Now, my ego structure is very identified with being “strong,” both emotionally (“I can handle anything”) and physically (“I can do everything”). For the last two months those false beliefs that I took on as a survival strategy to make it through childhood, have been shaken to a whole new level!

My ego structure, which happens to be very stubborn (Also part of that same lovely package :-)) is really getting ground down. I now frequently experience what it is like to be unable to do a whole bunch of physical movements that I took for granted and never gave a second thought to before— like sitting on a chair for example. Additionally, if I get at all worked up emotionally and attempt to do any of my old rush-through-it and push-through-it behaviors, my back starts to spasm!

As I see it, my lower back is helping me to let go of those stubborn pieces that are still hanging on, leaving me basically no choice but to stop, relax and surrender to what is.
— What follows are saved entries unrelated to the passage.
-- ==== Sys2Proof/Machine/Boot.lean ====
section
/-! DEFINITION. OFF, BOOT and restarts (R4-R6, R425-R427, R494-R498, R516, R517, R569, R570): pins, dies that leave reset, verified images,
trained stacks and links, and scopes that become ready. -/

namespace Sys2Proof.Machine

/-! ## BOOT failures (R20, R496, R498, R510) -/

/-- A hub's boot state shows a failing status in a phase, and the fleet is told (R498, R510). -/
def bootStatus (s : State) (hub status phase : Nat) : State :=
  nimWarn (s.modHub hub fun x => { x with status := status, phase := phase }) (4 + hub) 0x0301 (toBytes 1 hub ++ toBytes 2 status ++ toBytes 1 phase)

/-- A failure halts the half concerned, and the whole device during a cold start (R496). Log entry 72 (DEDUCED). -/
def bootFail (s : State) (hub status : Nat) : State :=
  let s1 := bootStatus s hub status 0xF
  if s.dev.st = .boot then s1.modHub (1 - hub) fun x => { x with phase := 0xF } else s1

/-! ## PWRGD and RSTIN_N (R4, R5, R516, R517, R544, R569, R570) -/

/-- The key slots with the fused recovery key in slot 15, which holds it at every BOOT and keeps its counters over a restart (R505). -/
def recoverySlot (s : State) : Tab KeySlot :=
  match (s.hubBoot 0).recKey with
  | none => s.plant.keys
  | some k => if (tfind s.plant.keys 15).isSome then s.plant.keys else tput s.plant.keys 15 { installed := true, gen := 0, mask := 4, key := k, salt := List.replicate 4 0, tx := 1, high := 0, seen := [] }

/-- The machine without supplies: fuses and the packages' identities stay (R5), the counters of the model, and what has left the
package. -/
def unpowered (s : State) : State :=
  let z := State.reset
  { z with
    pending := s.pending, id := s.id, free := s.free,
    dev := { z.dev with rstin := s.dev.rstin, seats := s.dev.seats, fchk := s.dev.fchk, serial := s.dev.serial, gid := s.dev.gid, traces := s.dev.traces },
    host := { z.host with out := s.host.out },
    plant := { z.plant with hubs := s.plant.hubs.map fun x =>
      { HubBoot.fresh with hashes := x.hashes, revoked := x.revoked, rollback := x.rollback, seed := x.seed, recKey := x.recKey,
                           flash := if x.writing.isSome then some [] else x.flash } } }

/-- `PWRGD_ASSERT` (R5, R544): the device leaves OFF for BOOT and Gnomon time starts at zero. -/
def powerOn (s : State) : State :=
  if s.dev.pwrgd then s
  else
    let z := unpowered s
    { z with dev := { z.dev with st := .boot, pwrgd := true, lowAt := [0, 1, 2, 3, 6].map fun k => (k, z.now), scopes := List.replicate 6 { st := 1, since := 0, ready := false } },
             plant := { z.plant with keys := recoverySlot z } }

/-- `PWRGD_ASSERT` (R4). -/
def execPwrgdAssert (s : State) : Res := ok (powerOn s)

/-- `PWRGD_DEASSERT` (R4, R517, R570): OFF at once. -/
def execPwrgdDeassert (s : State) : Res := ok (if s.dev.pwrgd then unpowered s else s)

/-- A low of a length asserts (R569): below 1 us never, from 10 us always, and between them by a free choice. Log entry 130 (DESIGN CHOICE). -/
def lowAsserts (s : State) (lowNs : Nat) : Bool := decide (10000 ≤ lowNs) || (decide (1000 ≤ lowNs) && Config.freeBool s.free)

/-- `RSTIN_N` is taken as asserted (R569, R570): a whole-device restart while the device is powered, unless a trip has ended its run; at the survival
level the dies only go into reset, and the restart waits for R538. -/
def resetIn (s : State) (lowNs : Nat) : State :=
  let s1 := s.takeFree 1
  if !(lowAsserts s lowNs) then s1
  else
    let s2 := { s1 with dev := { s1.dev with rstin := true } }
    if s.dev.st = .off || s.dev.thermtrip then s2
    else if s.plant.coolant.survival.isSome then resetAll s2
    else
      let s3 := restartDevice s2
      { s3 with plant := { s3.plant with keys := recoverySlot s3 } }

/-- `RSTIN_N_ASSERT` (R569). -/
def execRstinNAssert (lowNs : Nat) (s : State) : Res := ok (resetIn s lowNs)

/-- `RSTIN_N_DEASSERT` (R495, R569): the dies may leave reset. -/
def execRstinNDeassert (s : State) : Res := ok { s with dev := { s.dev with rstin := false } }

/-! ## Dies leave reset (R20, R247, R311, R321, R335, R411, R435, R436, R554) -/

/-- The seat fuses of a Knaxon die are programmed, and no other Knaxon die reads the same seat (R20). -/
def seatOk (s : State) (seat : Nat) : Bool :=
  let v := dieSeat s seat
  v != 7 && (((List.range 6).map (dieSeat s)).filter (· == v)).length == 1

/-- A die is held in reset; a hub whose seat fuses fail never leaves it (R20). -/
def inReset (s : State) (seat : Nat) : Bool :=
  if seat < 4 then lget s.dev.prst seat false
  else if seat < 6 then (s.hubBoot (seat - 4)).phase == 0 || !(seatOk s seat) else s.dev.grst

/-- A reset wire has been low for 1 us (R335); hubs have none. -/
def lowLongEnough (s : State) (seat : Nat) : Bool :=
  match tfind s.dev.lowAt seat with
  | none => true
  | some t => decide (t + 1000 ≤ s.now)

/-- A die may leave reset: no pin, trip or coolant stop holds it, the hub that drives its wire is out of reset, and the wire has been low for
1 us; Hub E releases the guest once it runs (R25, R335, R341, R528, R537, R570). -/
def mayLeave (s : State) (seat : Nat) : Bool :=
  s.dev.st != .off && !s.dev.rstin && !s.dev.thermtrip && inReset s seat && (tfind s.plant.trips seat).isNone && !s.plant.gated &&
  !(tget s.plant.held seat false) && (4 ≤ seat && seat < 6 || !(inReset s (4 + halfOf seat)) && lowLongEnough s seat) &&
  !(seat == 6 && (s.chord.fw.held || !(hubRuns s 1)))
I’d like to offer you a simple practice for doing just that, surrendering into what is— called “The Welcoming Practice”:

First, identify an emotional charge, hurt or perceived offense in your life. Notice how this shows up in your body. It could be a clenched fist, a sinking feeling in the stomach, a tense neck or a pressure behind your eyes, for example. Pay attention to your body’s SENSATIONS associated with this emotional charge. Doing this keeps you from jumping into the judgmental mind and its looping stories of good/bad, win/lose, either/or.

Once you can identify the charge and feel it in your body as a sensation, welcome it. That means stop fighting it. It means stop blaming anyone, including yourself. It means welcome the grief, the anger, the fear or the anxiety as yours, and lean into it with curiosity, willingness, and even loving kindness.

This is difficult to do, and it goes directly against our ego structure, but for some reason, when we name our pain, feel it as a sensation, and welcome it, transformation can begin.

When we’re able to welcome our pain in this way, we actually consent to the “dying” to our false or conditioned self. The rebirth and transformation we keep talking about then can happen IN THE BODY. And in the body happens to be the place where all our survival strategies are stored— in our unconscious and in our nervous system.

Doing this welcoming practice is the most effective and efficient way I know to real transformation and lasting change.

I can’t promise the pain will leave easily or quickly.  But letting go and leaning in like this frees up a great amount of soul-energy that liberates a level of life you didn’t know existed. It leads you to your true self.

Trust me, I’ll be doing this right alongside you, my dear friends.